If the ships had not grounded as they did Bonnet would have been against overwhelming odds. The Henry had eight guns and seventy men; the Sea Nymph had the same number of cannon and sixty men. Bonnet fought with ten guns and about fifty men.

But the sticking of the ships had made his chance more even, for in that situation he commanded two more guns than did Rhett, and the latter’s slight excess of men was more than canceled by the bad slant of his deck, with its consequent openness to the enemy’s cannonade.

Before the trouble in town could blaze into tumult, the pirates were put to trial in the Vice-Admiralty Court, presided over by Judge Trott. Bonnet, however, did not stand among them; by bribing with a free palm he had escaped and was at that moment fleeing up the coast in a small boat, to the great scandal of all lovers of good government.

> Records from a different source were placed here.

-- ==== Sys2Proof/Tests/Slice0.lean ====
section
/-!
SUPPORT. Small tests of single steps, ill-formed commands that WellFormed refuses, and for every statement with hypotheses
a state and operands that meet them.
-/
namespace Sys2Proof.Tests
open Sys2Proof Sys2Proof.Machine

set_option Elab.async false

/-! ### Small states -/

/-- A state made of the one after reset, in a power state with its clock. -/
def made (g : Mod → Mod) (st : PowerSt := .ready) : State :=
  { State.reset with m := g State.reset.m
                     hub := { State.reset.hub with clock := if st == .ready then .locked else .off
                                                   power := { State.reset.hub.power with st, input := st != .off } } }

/-- Partition 0 of all bays, admitted, its context with its windows. -/
def part0 (g : Partition → Partition) (m : Mod) : Mod :=
  m.updPart 0 (fun x => g { x with admitted := true, bayMask := 0xFF, gen := some 3, ctx := { windows := partWindows } })

/-- Its member in a state. -/
def member (st : MemberSt) (x : Partition) : Partition := { x with member := { x.member with st } }

/-- Its member changed. -/
def mem (g : Member → Member) (x : Partition) : Partition := { x with member := g x.member }

/-- Its plan of two furlongs runs in furlong f, the counter at cycle c. -/
def running (f c : Nat) (x : Partition) : Partition :=
  { member .running x with ctrOn := true, ctr := c, running := true, furlongs := 2, furlong := f }

/-- A command word: the opcode, and values at byte offsets. -/
def word (op : Nat) (fs : List (Nat × Nat)) : CmdWord :=
  BitVec.ofNat 256 (op + (fs.map (fun f => f.2 * 2 ^ (8 * f.1))).foldl (· + ·) 0)

/-- A tile with one command at index 0 of a stream. -/
def tileOf (st : Stream) (w : CmdWord) (x : Tile) : Tile :=
  match st with
  | .access => { x with codeA := [w] }
  | .execute => { x with codeX := [w] }

/-- Tile 0 comes to a command in cycle 10 of furlong 0. -/
def atCmd (st : Stream) (op : Nat) (fs : List (Nat × Nat)) (g : Partition → Partition := id) : State :=
  made (fun m => (part0 (fun x => g (running 0 10 x)) m).updTile 0 (tileOf st (word op fs)))

/-! ### Commands of the tile streams -/

/-- The conditions of an issue, as one Bool each. -/
def comesB (d : OpDef) (p : Part) (t : TileId) (st : Stream) (s : State) : Bool :=
  decide (s.m.partOfTile t = some p) && (s.m.part p).live && !((s.m.tile t).stream st).ended
  && decide (((s.m.tile t).stream st).pc < 4096) && d.carries st && decide (cmdOp (nextWord t st s.m) = d.op)
  && !(s.m.tile t).imemErr.any (fun e => e.1 == st && e.2.1 == ((s.m.tile t).stream st).pc && e.2.2)
  && decide (readyAt d (s.m.tile t) st (nextWord t st s.m) (nowOf p s) = .inl (nowOf p s))
def resolvesB (d : OpDef) (p : Part) (t : TileId) (st : Stream) (s : State) : Bool :=
  comesB d p t st s && decide ((s.m.tile t).badCell (headerCells (s.m.tile t) (nextWord t st s.m)) = none)
  && decide ((checkRefs (issueCtx0 false p t st s.m) (d.refs (nextWord t st s.m))).1 = none)
def issuesB (d : OpDef) (p : Part) (t : TileId) (st : Stream) (s : State) : Bool :=
  resolvesB d p t st s && decide ((d.effect (issuedCtx d p t st s.m)).fault = none)

theorem comes_of {d p t st s} (h : comesB d p t st s = true) : ComesNow d p t st s := by
  simp only [comesB, Bool.and_eq_true, decide_eq_true_eq, Bool.not_eq_true'] at h
  exact ⟨h.1.1.1.1.1.1.1, h.1.1.1.1.1.1.2, h.1.1.1.1.1.2, h.1.1.1.1.2, h.1.1.1.2, h.1.1.2, h.1.2, h.2⟩
theorem resolves_of {d p t st s} (h : resolvesB d p t st s = true) : ResolvesNow d p t st s := by
  simp only [resolvesB, Bool.and_eq_true, decide_eq_true_eq] at h
  exact ⟨comes_of h.1.1, h.1.2, h.2⟩
theorem issues_of {d p t st s} (h : issuesB d p t st s = true) : IssuesNow d p t st s := by
  simp only [issuesB, Bool.and_eq_true, decide_eq_true_eq] at h
  exact ⟨resolves_of h.1, h.2⟩

/-- Tile 0 of a state, changed. -/
def onTile (g : Tile → Tile) (s : State) : State := { s with m := s.m.updTile 0 g }

/-- A line of the local store of tile 0 and lines of stack 0 that cannot be read. -/
def badLines (s : State) : State :=
  { s with m := { s.m with lineErrs := [{ line := .localStore 0 0, double := true }, { line := .hbm 0 0, double := true }] } }

/-- Every row issues; PLOAD of a block that can be read and of one that cannot; a SYNC that waits on a flag that cannot be
read, and a LOAD_HBM whose destination's first line lies beyond the tile. -/
theorem witness_HeaderCommandsIssue :
    IssuesNow syncDef 0 0 .access (atCmd .access 0x01 []) ∧ IssuesNow repeatDef 0 0 .access (atCmd .access 0x02 [(12, 2), (14, 1)])
    ∧ IssuesNow fsetDef 0 0 .execute (atCmd .execute 0x04 [(12, 63), (14, 65535)])
    ∧ IssuesNow qpushDef 0 0 .execute (atCmd .execute 0x05 [(10, 0x1F), (12, 5)])
    ∧ IssuesNow psetDef 0 0 .access (atCmd .access 0x03 [(12, 1)]) ∧ IssuesNow psetDef 0 0 .execute (atCmd .execute 0x03 [(12, 5)])
    ∧ IssuesNow psetDef 0 0 .execute (atCmd .execute 0x03 [(12, 4), (13, 63), (16, 1)])
    ∧ IssuesNow psetDef 0 0 .access (badLines (atCmd .access 0x03 [(12, 1)]))
    ∧ (let s := onTile (fun x => { x with cellErr := [.flag 9], flags := [(9, 1)] }) (atCmd .access 0x01 [(4, 9), (5, 1)])
       ComesNow syncDef 0 0 .access s
         ∧ (s.m.tile 0).badCell (headerCells (s.m.tile 0) (nextWord 0 .access s.m)) = some 9)
    ∧ (let s := atCmd .access 0x10 [(12, 0xFFFFF)]
       ComesNow loadHbmDef 0 0 .access s ∧ (s.m.tile 0).badCell (headerCells (s.m.tile 0) (nextWord 0 .access s.m)) = none
         ∧ (checkRefs (issueCtx0 false 0 0 .access s.m) (loadHbmDef.refs (nextWord 0 .access s.m))).1.isSome = true) := by
  refine ⟨issues_of ?_, issues_of ?_, issues_of ?_, issues_of ?_, issues_of ?_, issues_of ?_, issues_of ?_, issues_of ?_,
    ⟨comes_of ?_, ?_⟩, ⟨comes_of ?_, ?_, ?_⟩⟩ <;> decide +kernel

theorem witness_EndEndsItsStream : IssuesNow endDef 0 0 .execute (atCmd .execute 0x00 [(6, 3), (7, 1)])
    ∧ cmdSig (nextWord 0 .execute (atCmd .execute 0x00 [(6, 3), (7, 1)]).m) = some (3, 1) :=
  ⟨issues_of (by decide +kernel), by decide +kernel⟩

/-- A transfer of one line at line 0 of the partition's stack 0, of the last one, of one beyond it, and one that meets a bad line. -/
theorem witness_HbmTransfersIssue :
    let fits (d : OpDef) (s : State) : Prop :=
      let c := issuedCtx d 0 0 .access s.m
      ResolvesNow d 0 0 .access s ∧ (c.skip = false ∧ (hbmBlock c).1.isSome = true
        ∧ (hbmBlock c).2.1 + (hbmBlock c).2.2.extent ≤ hbmLines)
    let beyond (d : OpDef) (s : State) : Prop :=
      let c := issuedCtx d 0 0 .access s.m
      ResolvesNow d 0 0 .access s ∧ (c.skip = false
        ∧ ((hbmBlock c).1 = none ∨ hbmLines < (hbmBlock c).2.1 + (hbmBlock c).2.2.extent))
    let each (d : OpDef) (op : Nat) : Prop :=
      fits d (atCmd .access op []) ∧ fits d (badLines (atCmd .access op [])) ∧ fits d (atCmd .access op [(16, hbmLines - 1)])
        ∧ beyond d (atCmd .access op [(16, hbmLines)])
    each loadHbmDef 0x10 ∧ each storeHbmDef 0x11 := by
  refine ⟨⟨⟨resolves_of ?_, ?_⟩, ⟨resolves_of ?_, ?_⟩, ⟨resolves_of ?_, ?_⟩, ⟨resolves_of ?_, ?_⟩⟩,
    ⟨⟨resolves_of ?_, ?_⟩, ⟨resolves_of ?_, ?_⟩, ⟨resolves_of ?_, ?_⟩, ⟨resolves_of ?_, ?_⟩⟩⟩ <;> decide +kernel

/-- Entries that are absent, so that no firkin moves, and entries that cannot be read. -/
theorem witness_PagedTransfersIssue :
    let late (d : OpDef) (s : State) : List (Nat × Nat × Nat × Nat) :=
      let c := issuedCtx d 0 0 .access s.m
      pageLate c (c.resolve (cb c.w 16 4)) (pageFault c (c.resolve (cb c.w 16 4)))
    (IssuesNow pageGatherDef 0 0 .access (atCmd .access 0x12 [(24, 1)]) ∧ late pageGatherDef (atCmd .access 0x12 [(24, 1)]) = [])
    ∧ (IssuesNow pageScatterDef 0 0 .access (atCmd .access 0x13 [(24, 1)]) ∧ late pageScatterDef (atCmd .access 0x13 [(24, 1)]) = [])
    ∧ (let s := badLines (atCmd .access 0x12 [(24, 1)])
       IssuesNow pageGatherDef 0 0 .access s ∧ late pageGatherDef s ≠ [])
    ∧ (let s := badLines (atCmd .access 0x13 [(24, 1)])
       IssuesNow pageScatterDef 0 0 .access s ∧ late pageScatterDef s ≠ []) := by
  refine ⟨⟨issues_of ?_, ?_⟩, ⟨issues_of ?_, ?_⟩, ⟨issues_of ?_, ?_⟩, issues_of ?_, ?_⟩ <;> decide +kernel

/-- A command of the execute stream in flight, complete at cycle 10. -/
def flightOf : Inflight :=
  { stream := .execute, index := 4095, iter0 := 0, iter1 := 0, op := 0x2A, issue := 4, complete := 10, skipped := false }

/-- Furlong 1, in which the halves filled in furlong 0 are valid; bin 2 of tile 0 is declared with one line: it is free, a
command in flight reads it, and a V command does. In furlong 0 no half is valid. -/
theorem witness_ReleaseIssues :
    let at1 (g : Tile → Tile) : State := made (fun m => (part0 (running 1 1290) m).updTile 0
      (fun x => g { tileOf .access (word 0x15 [(16, 2)]) x with bins := [0, 0, 0x8000000000000040] }))
    let valid (s : State) : Prop :=
      let c := issuedCtx releaseDef 0 0 .access s.m
      ResolvesNow releaseDef 0 0 .access s ∧ (c.skip = false ∧ c.fur ≠ 0 ∧ releaseBin c.w = 2
        ∧ (s.m.tile 0).released.contains 2 = false ∧ ((s.m.tile 0).bin 2).isSome = true)
    (valid (at1 id) ∧ ((at1 id).m.tile 0).inflight = [] ∧ ((at1 id).m.tile 0).ventries = [])
    ∧ (valid (at1 (fun x => { x with inflight := [{ flightOf with bins := [2], complete := 1291 }] })))
    ∧ (ResolvesNow releaseDef 0 0 .access (atCmd .access 0x15 [])
      ∧ (issuedCtx releaseDef 0 0 .access (atCmd .access 0x15 []).m).fur = 0
      ∧ (issuedCtx releaseDef 0 0 .access (atCmd .access 0x15 []).m).skip = false) := by
  refine ⟨⟨⟨resolves_of ?_, ?_⟩, ?_⟩, ⟨resolves_of ?_, ?_⟩, ⟨resolves_of ?_, ?_⟩⟩ <;> decide +kernel

theorem witness_VCommandsAreHeld :
    let win (x : Partition) : Partition :=
      { x with exwin := some (0, 4096), window := some { extents := [(0, 0, 1)], registered := true, waiting := none } }
    IssuesNow cxlReadDef 0 0 .access (atCmd .access 0x18 [(1, 1), (24, 1)])
    ∧ IssuesNow cxlWriteDef 0 0 .access (atCmd .access 0x19 [(1, 1), (24, 1)])
    ∧ IssuesNow flashStageDef 0 0 .access (atCmd .access 0x1A [(1, 1), (24, 1)])
    ∧ IssuesNow hostReadDef 0 0 .access (atCmd .access 0x1B [(1, 1), (16, 4032), (24, 1)] win)
    ∧ IssuesNow hostWriteDef 0 0 .access (atCmd .access 0x1C [(1, 1), (24, 1)] win)
    ∧ IssuesNow seedHwDef 0 0 .access (atCmd .access 0x1D [(1, 1), (24, 1)])
    ∧ IssuesNow cxlGatherDef 0 0 .access (atCmd .access 0x1E [(1, 1), (24, 1), (26, 1)] win) := by
  refine ⟨issues_of ?_, issues_of ?_, issues_of ?_, issues_of ?_, issues_of ?_, issues_of ?_, issues_of ?_⟩ <;> decide +kernel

The trial was brief and characteristic of the times. The defendants, without counsel as was usual, feebly pleaded that Bonnet had deceived them at Topsail Inlet into sailing with him. Ignatius Pell, boatswain of the Royal James, turned state’s evidence, and other witnesses were Mr. Killing, whom we have quoted, and the captain of the Francis and the captain of the Fortune.

There could not be a doubt of their guilt and in that age not a doubt of their fate; they were sentenced to be hanged by a judge who preached at and denounced them in the vigorous fashion of the Elizabethan courts. In less than one week all but three or four who had proved compulsory service were executed at old White Point, near the present beautiful promenade.

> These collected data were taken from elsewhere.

-- ==== Sys2Proof/Laws/Tables.lean ====
section
/-! SUPPORT. The tables (20_memory.md R34 to R38): a stored entry reads back, what the ascending build
leaves at an address, and what the admission check decides. -/

namespace Sys2Proof.Machine

/-- R68: an entry read from its nine stored bits is the entry. -/
@[simp] theorem revEntryOfBits_revEntryBits (e : RevEntry) : revEntryOfBits (revEntryBits e) = e := by
  cases e with
  | invalid => decide
  | valid s =>
    have hv : revEntryBits (.valid s) = 1#1 ++ s := rfl
    have h8 : (revEntryBits (.valid s)).getLsbD 8 = true := by
      rw [hv, BitVec.getLsbD_append, if_neg (by decide)]; decide
    have hs : (revEntryBits (.valid s)).extractLsb' 0 8 = s := by
      rw [hv]
      apply BitVec.eq_of_getLsbD_eq
      intro j hj
      rw [BitVec.getLsbD_extractLsb', BitVec.getLsbD_append]
      simp [hj]
    rw [revEntryOfBits, h8, hs, if_pos rfl]

/-- The reverse ROM reads what the build wrote. -/
theorem romReadRev_eq_buildRev (fwd : Vector Bits14 256) (c : Bits14) : romReadRev fwd c = buildRev fwd c := by
  rw [romReadRev, revRom, revEntryOfBits_revEntryBits]

/-- The build of R36 over a list of codewords, the first at symbol 0. -/
def buildList (l : List Bits14) : Bits14 → RevEntry :=
  l.zipIdx.foldl (fun rev (c, s) => writeRev rev c (.valid (BitVec.ofNat 8 s))) fun _ => .invalid

theorem buildRev_eq_buildList (fwd : Vector Bits14 256) : buildRev fwd = buildList fwd.toList := rfl

/-- One more codeword: the last write of the build. -/
theorem buildList_concat (l : List Bits14) (a : Bits14) :
    buildList (l ++ [a]) = writeRev (buildList l) a (.valid (BitVec.ofNat 8 l.length)) := by
  simp [buildList, List.zipIdx_append]

/-- "the later symbol wins" (R36): an entry is valid with `e` exactly where `e` is the last index of the
address among the codewords. -/
theorem buildList_eq_valid_iff (l : List Bits14) (c : Bits14) (e : Byte) :
    buildList l c = .valid e ↔
      ∃ i, ∃ h : i < l.length, l[i] = c ∧ BitVec.ofNat 8 i = e ∧
        ∀ j, ∀ h' : j < l.length, i < j → l[j] ≠ c := by
  induction l using List.reverseRecOn with
  | nil => simp [buildList]
  | append_singleton l a ih =>
    rw [buildList_concat, writeRev]
    by_cases hc : c = a
    · subst hc
      simp only [if_true, RevEntry.valid.injEq]
      constructor
      · intro he
        exact ⟨l.length, by simp, by simp, he, fun j hj hlt => by simp at hj; omega⟩
      · rintro ⟨i, hi, -, rfl, hlast⟩
        by_cases h : i = l.length
        · rw [h]
        · simp only [List.length_append, List.length_singleton] at hi
          exact absurd (by simp) (hlast l.length (by simp) (by omega))
    · simp only [hc, if_false, ih]
      constructor
      · rintro ⟨i, hi, h1, h2, h3⟩
        refine ⟨i, by simp; omega, by simpa [hi] using h1, h2, fun j hj hlt => ?_⟩
        simp only [List.length_append, List.length_singleton] at hj
        by_cases hj' : j < l.length
        · simpa [hj'] using h3 j hj' hlt
        · have : j = l.length := by omega
          subst this; simpa using Ne.symm hc
      · rintro ⟨i, hi, h1, h2, h3⟩
        simp only [List.length_append, List.length_singleton] at hi
        have hi' : i < l.length := by
          by_contra hcon
          have : i = l.length := by omega
          subst this; simp at h1; exact hc h1.symm
        refine ⟨i, hi', by simpa [hi'] using h1, h2, fun j hj hlt => ?_⟩
        have h4 := h3 j (by simp; omega) hlt
        rwa [List.getElem_append_left hj] at h4

/-- What the admission check decides: no value of the list is in `seen`, and none occurs twice. -/
theorem distinctFrom_iff (l : List Bits14) (seen : Nat) :
    distinctFrom seen l = true ↔ (∀ c ∈ l, seen.testBit c.toNat = false) ∧ l.Nodup := by
  induction l generalizing seen with
  | nil => simp [distinctFrom]
  | cons a l ih =>
    have hbit (c : Bits14) : (seen ||| 1 <<< a.toNat).testBit c.toNat = (seen.testBit c.toNat || decide (a = c)) := by
      rw [Nat.testBit_or, Nat.one_shiftLeft, Nat.testBit_two_pow]
      simp [BitVec.toNat_inj]
    simp only [distinctFrom, Bool.and_eq_true, Bool.not_eq_true', ih, hbit, Bool.or_eq_false_iff,
      decide_eq_false_iff_not, List.mem_cons, forall_eq_or_imp, List.nodup_cons]
    constructor
    · rintro ⟨h1, h2, h3⟩
      exact ⟨⟨h1, fun c hc => (h2 c hc).1⟩, fun ha => (h2 a ha).2 rfl, h3⟩
    · rintro ⟨⟨h1, h2⟩, h3, h4⟩
      exact ⟨h1, fun c hc => ⟨h2 c hc, fun e => h3 (e ▸ hc)⟩, h4⟩

/-- The admission check runs over the table's list. -/
theorem admitted_iff_nodup (cfg : Config) : admitted cfg = true ↔ cfg.fwd.toList.Nodup := by
  simp [admitted, distinctFrom_iff]

/-- R37: the admission check decides that `FWD` is injective. -/
theorem admitted_iff_injectiveFwd (cfg : Config) : admitted cfg = true ↔ InjectiveFwd cfg := by
  rw [admitted_iff_nodup, List.nodup_iff_injective_getElem]
  have hlen : cfg.fwd.toList.length = 256 := by simp
  constructor
  · intro h s t e
    have hst := @h ⟨s.toNat, by rw [hlen]; exact s.isLt⟩ ⟨t.toNat, by rw [hlen]; exact t.isLt⟩ (by simpa [romReadFwd] using e)
    exact BitVec.eq_of_toNat_eq (Fin.mk.inj hst)
  · intro h a b e
    have hn (k : Fin cfg.fwd.toList.length) : (BitVec.ofNat 8 k.val).toNat = k.val := by
      have := k.isLt
      rw [BitVec.toNat_ofNat, Nat.mod_eq_of_lt (by omega)]
    have hab := h (BitVec.ofNat 8 a.val) (BitVec.ofNat 8 b.val) (by
      simp only [romReadFwd, hn]
      simpa using e)
    rw [Fin.ext_iff, ← hn a, ← hn b, hab]

end Sys2Proof.Machine
end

One cheerful ray lightened the black misery of their situation: Stede Bonnet was recaptured. “He was the great ringleader of them,” said the prosecuting attorney, “who had seduced many poor, ignorant men to follow his course of living, and ruined many poor wretches; some of whom lately suffered, who with their last breath expressed a great satisfaction at the prisoner’s (Bonnet) being apprehended, and charged the ruin of themselves and loss of their lives entirely upon him.”

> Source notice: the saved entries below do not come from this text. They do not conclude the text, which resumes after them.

-- ==== Sys2Proof/Tests/Slice0.lean ====
section
/-! SUPPORT. Tests from the spec's own vectors (95_test_vectors.md) and from hand calculation, each one
step or one operation; and for each statement with hypotheses a witness that meets them all. -/

namespace Sys2Proof.Tests

open Sys2Proof.Machine

/-! ### Helpers -/

/-- The response a result has just delivered. -/
def lastResponse : Result → Option Response
  | .next t => t.log.getLast?.map Prod.snd
  | _       => none

/-- The slot after a result. -/
def slotAfter : Result → Option Slot
  | .next t => some t.slot
  | _       => none

/-- The reference table with a chosen `LEN_MAX`. -/
def cfgOf (lenMax : Nat) : Config := ⟨fwdEfm, lenMax⟩

/-- An idle codec of that configuration whose one requester holds the commands. -/
def idleWith (lenMax : Nat) (cmds : List Instr) : State :=
  { State.reset with cfg := cfgOf lenMax, ports := [cmds.map encode] }

/-- A codec of that configuration that has accepted a command. -/
def busyWith (lenMax : Nat) (cmd : Instr) : State :=
  { State.reset with cfg := cfgOf lenMax, slot := .busy cmd }

/-- A table that gives every symbol one codeword (C2, N10). -/
def flatState : State := { State.reset with cfg := ⟨Vector.replicate 256 0, 64⟩ }

/-- Scenario A's symbols (vector S-A, from the source). -/
def symA : Vector Byte 8 := #v[0x01, 0x23, 0x45, 0x67, 0x89, 0xAB, 0xCD, 0xEF]

/-- An idle codec at which two requesters hold a command each, a buffer of exactly `LEN_MAX` bytes among them. -/
def twoRequesters : State :=
  { State.reset with cfg := cfgOf 1, ports := [[encode (.encBuf [0x07])], [encode (.encBlk symA)]] }

/-- Scenario A's block (vector S-A). -/
def blkA : Vector Byte 14 :=
  #v[0x84, 0x00, 0x92, 0x00, 0x09, 0x09, 0x22, 0x81, 0x06, 0x24, 0x90, 0x40, 0x49, 0x04]

/-- Scenario A's block with only lane 7 invalid (vector D4). -/
def blkBad : Vector Byte 14 :=
  #v[0x84, 0x00, 0x92, 0x00, 0x09, 0x09, 0x22, 0x81, 0x06, 0x24, 0x90, 0x40, 0x49, 0x05]

/-! ### WellFormed: each check refuses an ill-formed term (R57) -/

theorem test_wellFormed_refuses_long_encBuf :
    (Instr.encBuf (List.replicate 9 0)).wellFormed (cfgOf 8) = false := by decide +kernel

theorem test_wellFormed_refuses_long_decBuf :
    (Instr.decBuf (List.replicate 15 0)).wellFormed (cfgOf 14) = false := by decide +kernel

/-! ### Decoding: words written out from R57, R58 and the encodings of program P1 -/

/-- `OP=0b00 payload=45 46 4D 2D 47 4F 21 0A` (P1, command 1). -/
theorem test_decode_encBlk :
    decode ⟨0b00, none, [0x45, 0x46, 0x4D, 0x2D, 0x47, 0x4F, 0x21, 0x0A]⟩
      = .ok (.encBlk #v[0x45, 0x46, 0x4D, 0x2D, 0x47, 0x4F, 0x21, 0x0A]) := by rfl

/-- `OP=0b01 payload=84 00 92 ...` (vector D2). -/
theorem test_decode_decBlk :
    decode ⟨0b01, none,
      [0x84, 0x00, 0x92, 0x00, 0x09, 0x09, 0x22, 0x81, 0x06, 0x24, 0x90, 0x40, 0x49, 0x04]⟩
      = .ok (.decBlk blkA) := by rfl

/-- `OP=0b10 LEN=1 payload=07` (vector B2). -/
theorem test_decode_encBuf : decode ⟨0b10, some 1, [0x07]⟩ = .ok (.encBuf [0x07]) := by rfl

/-- `OP=0b11 LEN=1 payload=FF` (vector B14). -/
theorem test_decode_decBuf : decode ⟨0b11, some 1, [0xFF]⟩ = .ok (.decBuf [0xFF]) := by rfl

/-- R58: a block command with a wrong length cannot be written. -/
theorem test_decode_refuses_short_block : decode ⟨0b00, none, [0x45]⟩ = .error .blockPayloadLength := by rfl

/-- R60: a block command carries no `LEN`. -/
theorem test_decode_refuses_block_with_len :
    decode ⟨0b00, some 8, List.replicate 8 0⟩ = .error .blockWithLen := by rfl

/-- R60: a buffer command carries its `LEN`. -/
theorem test_decode_refuses_buffer_without_len : decode ⟨0b11, none, []⟩ = .error .bufferWithoutLen := by rfl

/-- R58: `LEN = len(data)`. -/
theorem test_decode_refuses_wrong_len : decode ⟨0b10, some 2, [0x07]⟩ = .error .bufferLenMismatch := by rfl

/-! ### Tables (vectors T2, T6, T7; R40(f)) -/

theorem test_fwd_last_symbol : romReadFwd fwdEfm 0xFF = 0x0812 := by decide +kernel

theorem test_rev_all_ones_invalid : romReadRev fwdEfm 0x3FFF = .invalid := by decide +kernel

theorem test_rev_one_bit_away : romReadRev fwdEfm 0x1221 = .valid 0x80 := by decide +kernel

/-- C2: with one codeword for every symbol "the later symbol" wins. -/
theorem test_rev_later_symbol_wins : romReadRev flatState.cfg.fwd 0 = .valid 0xFF := by decide +kernel

/-- R40(f): "1268 pairs (s, bit) exist where flipping one bit of `FWD_EFM[s]` gives another valid codeword". -/
theorem test_one_bit_pairs :
    let image := fwdEfmList.foldl (fun m c => m ||| 1 <<< c.toNat) 0
    (fwdEfmList.map fun c => ((List.range 14).filter fun b => image.testBit (c.toNat ^^^ 1 <<< b)).length).sum
      = 1268 := by decide +kernel

/-! ### The window (S-A's H and L, from the source) -/

theorem test_scenario_a_window :
    (windowHigh (encodeWindow fwdEfm symA), windowLow (encodeWindow fwdEfm symA))
      = (145137984342281, 2486275223393945860) := by decide +kernel

/-! ### The commands -/

/-- S-A. -/
theorem test_encBlk_scenario_a :
    lastResponse (exec (.encBlk symA) State.reset) = some ⟨.ok, blkA.toList⟩ := by decide +kernel

/-- E7: S-A reversed, lane order matters. -/
theorem test_encBlk_lane_order :
    lastResponse (exec (.encBlk #v[0xEF, 0xCD, 0xAB, 0x89, 0x67, 0x45, 0x23, 0x01]) State.reset)
      = some ⟨.ok,
          [0x24, 0x10, 0x10, 0x18, 0x92, 0x60, 0x41, 0x24, 0x88, 0x02, 0x42, 0x48, 0x21, 0x00]⟩ := by
  decide +kernel

/-- D6: S-A with one bit changed decodes to another symbol, undetected (R86). -/
theorem test_decBlk_undetected_error :
    lastResponse (exec (.decBlk
        #v[0x04, 0x00, 0x92, 0x00, 0x09, 0x09, 0x22, 0x81, 0x06, 0x24, 0x90, 0x40, 0x49, 0x04]) State.reset)
      = some ⟨.ok, [0x30, 0x23, 0x45, 0x67, 0x89, 0xAB, 0xCD, 0xEF]⟩ := by decide +kernel

/-- D4: only lane 7 invalid, no valid lane exposed (R83). -/
theorem test_decBlk_one_invalid_lane :
    lastResponse (exec (.decBlk blkBad) State.reset) = some ⟨.invalidCodeword, [0, 0, 0, 0, 0, 0, 0, 0]⟩ := by
  decide +kernel

/-- B4: one full chunk does not rescue length 9 (R90). -/
theorem test_encBuf_length_nine :
    lastResponse (exec (.encBuf (List.replicate 9 0)) State.reset) = some ⟨.invalidLength, []⟩ := by
  decide +kernel

/-- B5: two chunks, E1 then E2. -/
theorem test_encBuf_two_chunks :
    lastResponse (exec (.encBuf (List.replicate 8 0x00 ++ List.replicate 8 0xFF)) State.reset)
      = some ⟨.ok,
          [0x48, 0x81, 0x22, 0x04, 0x88, 0x12, 0x20, 0x48, 0x81, 0x22, 0x04, 0x88, 0x12, 0x20,
           0x20, 0x48, 0x81, 0x22, 0x04, 0x88, 0x12, 0x20, 0x48, 0x81, 0x22, 0x04, 0x88, 0x12]⟩ := by
  decide +kernel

Colonel Rhett had again been the fate of Major Bonnet. After Bonnet’s flight from the marshal’s home, Rhett went after him and ran him down on a little island near the city. Heriot, sometime shipmaster for the major, was shot in the short scrimmage, and his employer again brought to Charles Town in manacles.

They tried Stede Bonnet in the same court and the same fashion and with the same evidence as they had his crew. He was tried on two indictments, one for taking the Francis and the other for taking the Fortune.

To both he pleaded not guilty and was first tried on the affair of the Francis. He stood up for himself in good shape; but the facts, as well as the court, crushed him. He claimed, as Captain Kidd had claimed some years before in a similar fix, that a mutinous crew drove him protesting into these criminal courses. He explained that the only piracy he had ever been in was when with Captain Thatch. One wonders how much the mutinous crew, as alleged, had to exert themselves to persuade an old Blackbeard man to steal a fat ship or two.

A curious little circumstance comes up in this trial. Pell, the boatswain, in answer to a question, said Bonnet was in command of the ship, “but the quartermaster had more power than he,” adding that the quartermaster took charge of the loot and sometimes divided it. One wonders if the crew did not have a great deal more to say about things than would be supposed, tolerating Bonnet as a business manager.